Sutherland ritiene di conferire rilevanza alle condizioni di scelta del comportamento delinquenziale nel senso che sarebbe solo in relazione alle alternative esistenti al momento di decidere che il soggetto opterà per la commissione di un crimine oppure per un comportamento lecito. Si è negato che la teoria attribuisse rilievo ai semplici contatti o alle associazioni criminali, cosa che l’avrebbe esposta a facile critica.
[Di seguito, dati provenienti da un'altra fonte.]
-- ==== Sys2Proof/Laws/Play.lean ====
section
/-! SUPPORT. What a transaction, a data phase and the reset pulse leave, played through with a transport that answers ok. -/

namespace Sys2Proof.Machine

/-! ### Answers -/

theorem State.answersAfter_zero (s : State) : s.answersAfter 0 = s.answerIn := by simp [State.answersAfter]

/-- Fewer answers are ok too. -/
theorem State.answersOk_le (s : State) (m n : Nat) (h : s.answersOk n = true) (hmn : m ≤ n) : s.answersOk m = true := by
  unfold State.answersOk at *
  cases hf : s.cfg.transportCanFail with
  | false => simp
  | true =>
    simp only [hf, Bool.not_true, Bool.false_or, beq_iff_eq] at h ⊢
    rw [← Nat.min_eq_left hmn, ← List.take_take, h]
    simp [List.take_replicate]

/-- A write that is answered ok. -/
theorem State.busWrite_ok (s : State) (bs : List Byte) (h : s.answersOk 1 = true) :
    s.nextAnswer = .ok ∧
      s.busWrite bs = { s with answerIn := s.answersAfter 1, trace := s.trace ++ [.write bs .ok] } := by
  unfold State.answersOk at h
  cases hf : s.cfg.transportCanFail with
  | false =>
    have : s.nextAnswer = .ok := by simp [State.nextAnswer, hf]
    exact ⟨this, by simp [State.busWrite, this, State.takeAnswer, State.answersAfter, hf, State.emit]⟩
  | true =>
    simp only [hf, Bool.not_true, Bool.false_or, beq_iff_eq] at h
    cases ha : s.answerIn with
    | nil => simp [ha] at h
    | cons r rs =>
      simp only [ha, List.take_succ_cons, List.take_zero, List.replicate_one, List.cons.injEq, and_true] at h
      have : s.nextAnswer = .ok := by simp [State.nextAnswer, hf, ha, h]
      exact ⟨this, by simp [State.busWrite, this, State.takeAnswer, State.answersAfter, hf, ha, State.emit]⟩

/-- The answers left for later are ok. -/
theorem State.answersOk_drop (s t : State) (m n : Nat) (hc : t.cfg = s.cfg) (ha : t.answerIn = s.answersAfter m)
    (h : s.answersOk (m + n) = true) : t.answersOk n = true := by
  unfold State.answersOk at *
  rw [hc]
  cases hf : s.cfg.transportCanFail with
  | false => simp
  | true =>
    simp only [hf, Bool.not_true, Bool.false_or, beq_iff_eq] at h ⊢
    have := congrArg (List.drop m) h
    simpa [ha, State.answersAfter, hf, List.drop_take] using this

theorem State.answersAfter_add (s t : State) (m n : Nat) (hc : t.cfg = s.cfg) (ha : t.answerIn = s.answersAfter m) :
    t.answersAfter n = s.answersAfter (m + n) := by
  unfold State.answersAfter at *
  rw [hc, ha]
  cases hf : s.cfg.transportCanFail <;> simp

/-! ### Pieces -/

/-- A data phase (R131). -/
theorem State.play_sendData (s : State) (cmd : Option Command) (src : Source) (bs : List Byte)
    (hg : src.get s.pb = some bs) (h : s.answersOk 1 = true) :
    s.Straight (sendData cmd src) ∧
      s.play (sendData cmd src) =
        { s with csN := .driven true, dc := .driven true, answerIn := s.answersAfter 1,
                 trace := s.trace ++ dataEvents bs } := by
  obtain ⟨h1, h2⟩ := State.busWrite_ok ((s.drive .dc true).drive .csN false) bs h
  have hg' : src.get ((s.drive .dc true).drive .csN false).pb = some bs := hg
  have he : ((s.drive .dc true).drive .csN false).effect (.write src) =
      ((s.drive .dc true).drive .csN false).busWrite bs := by simp only [State.effect, hg', Option.getD_some]
  refine ⟨⟨trivial, trivial, ⟨by simpa [Option.isSome_iff_exists] using ⟨bs, hg⟩, h1⟩, trivial, trivial⟩, ?_⟩
  show (((s.drive .dc true).drive .csN false).effect (.write src)).drive .csN true = _
  rw [he, h2]
  simp [State.drive, State.setPin, State.emit, dataEvents, State.answersAfter]

/-- The command phase of a transaction (R130). -/
theorem State.play_commandPhase (s : State) (c : Command) (h : s.answersOk 1 = true) :
    s.Straight (commandPhase s.cfg c) ∧
      s.play (commandPhase s.cfg c) =
        { s with csN := .driven true, dc := .driven false, answerIn := s.answersAfter 1,
                 trace := s.trace ++ phaseEvents (s.cfg.opc.code c) } := by
  obtain ⟨h1, h2⟩ := State.busWrite_ok (((s.drive .csN true).drive .dc false).drive .csN false) [s.cfg.opc.code c] h
  refine ⟨⟨trivial, trivial, trivial, ⟨rfl, h1⟩, trivial, trivial⟩, ?_⟩
  show ((((s.drive .csN true).drive .dc false).drive .csN false).busWrite [s.cfg.opc.code c]).drive .csN true = _
  rw [h2]
  simp [State.drive, State.setPin, State.emit, phaseEvents, State.answersAfter]

/-- A whole transaction (R130, R131). -/
theorem State.play_sendCommand (s : State) (c : Command)
    (h : s.answersOk (if payload s.cfg c = [] then 1 else 2) = true) :
    s.Straight (sendCommand s.cfg c) ∧
      s.play (sendCommand s.cfg c) =
        { s with csN := .driven true, dc := .driven (payload s.cfg c != []),
                 answerIn := s.answersAfter (if payload s.cfg c = [] then 1 else 2),
                 trace := s.trace ++ commandEvents (s.cfg.opc.code c) (payload s.cfg c) } := by
  have h0 : s.answersOk 1 = true := s.answersOk_le _ _ h (by split <;> omega)
  obtain ⟨a1, a2⟩ := s.play_commandPhase c h0
  unfold sendCommand
  rw [State.straight_append, State.play_append, a2]
  cases hp : payload s.cfg c with
  | nil => exact ⟨⟨a1, trivial⟩, by simp [payloadPhase, commandEvents]⟩
  | cons p ps =>
    rw [hp] at h
    obtain ⟨t, ht⟩ : ∃ t : State, t = { s with csN := .driven true, dc := .driven false, answerIn := s.answersAfter 1,
                                                trace := s.trace ++ phaseEvents (s.cfg.opc.code c) } := ⟨_, rfl⟩
    have tc : t.cfg = s.cfg := by rw [ht]
    have ta : t.answerIn = s.answersAfter 1 := by rw [ht]
    obtain ⟨b1, b2⟩ := State.play_sendData t (some c) (.bytes (p :: ps)) (p :: ps) rfl
      (State.answersOk_drop s t 1 1 tc ta h)
    rw [payloadPhase_cons, ← ht, b2, State.answersAfter_add s t 1 1 tc ta]
    exact ⟨⟨a1, b1⟩, by simp [commandEvents, ht]⟩

/-- The reset pulse (R161). -/
theorem State.play_resetPulse (s : State) :
    s.Straight resetPulse ∧
      s.play resetPulse = { s with rstN := .driven true, trace := s.trace ++ pulseEvents } := by
  refine ⟨⟨trivial, trivial, trivial, trivial, trivial, trivial⟩, ?_⟩
  simp [resetPulse, micro, State.play, State.effect, State.acts, State.drive, State.setPin, State.emit, pulseEvents,
    tRstHi, tRstLo]

end Sys2Proof.Machine
end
Di particolare è poi la precisazione di come, nella teoria, il contatto che assume rilievo quale fattore causale del crimine non sia quello con i delinquenti ma con i modelli di comportamento favorevoli alla delinquenza. Fra le critiche più note quella per cui la teoria non spieghi né l’origine della criminalità né la criminalità di coloro che non hanno avuto un precedente contatto con criminali. A questo genere di rilievi si è spesso replicato come quella delle associazioni differenziali sia una teoria astratta e non suffragabile a livello empirico. Secondo Cressey (allievo di Sutherland) dovrebbe essere considerata un principio del conflitto normativo.
Altrettanto scontato per una teoria sostenuta dalla pretesa di applicarsi a tutti i tipi di criminalità, è che la critica criminologica ne abbia segnalato innumerevoli eccezioni ossia comportamenti criminali cui essa non sembrava adattarsi. Maggior interesse rivestono le critiche secondo cui l’associazione differenziale non terrebbe conto a sufficienza delle diverse modalità di percezione da parte dei singoli individui, dei modelli criminali e anticriminali con cui vengono a contatto. Si accredita un certo fondamento a questa critica dove essa lamenta che la teoria non abbia meglio identificato le componenti delle definizioni favorevoli e non alla violazione della legge.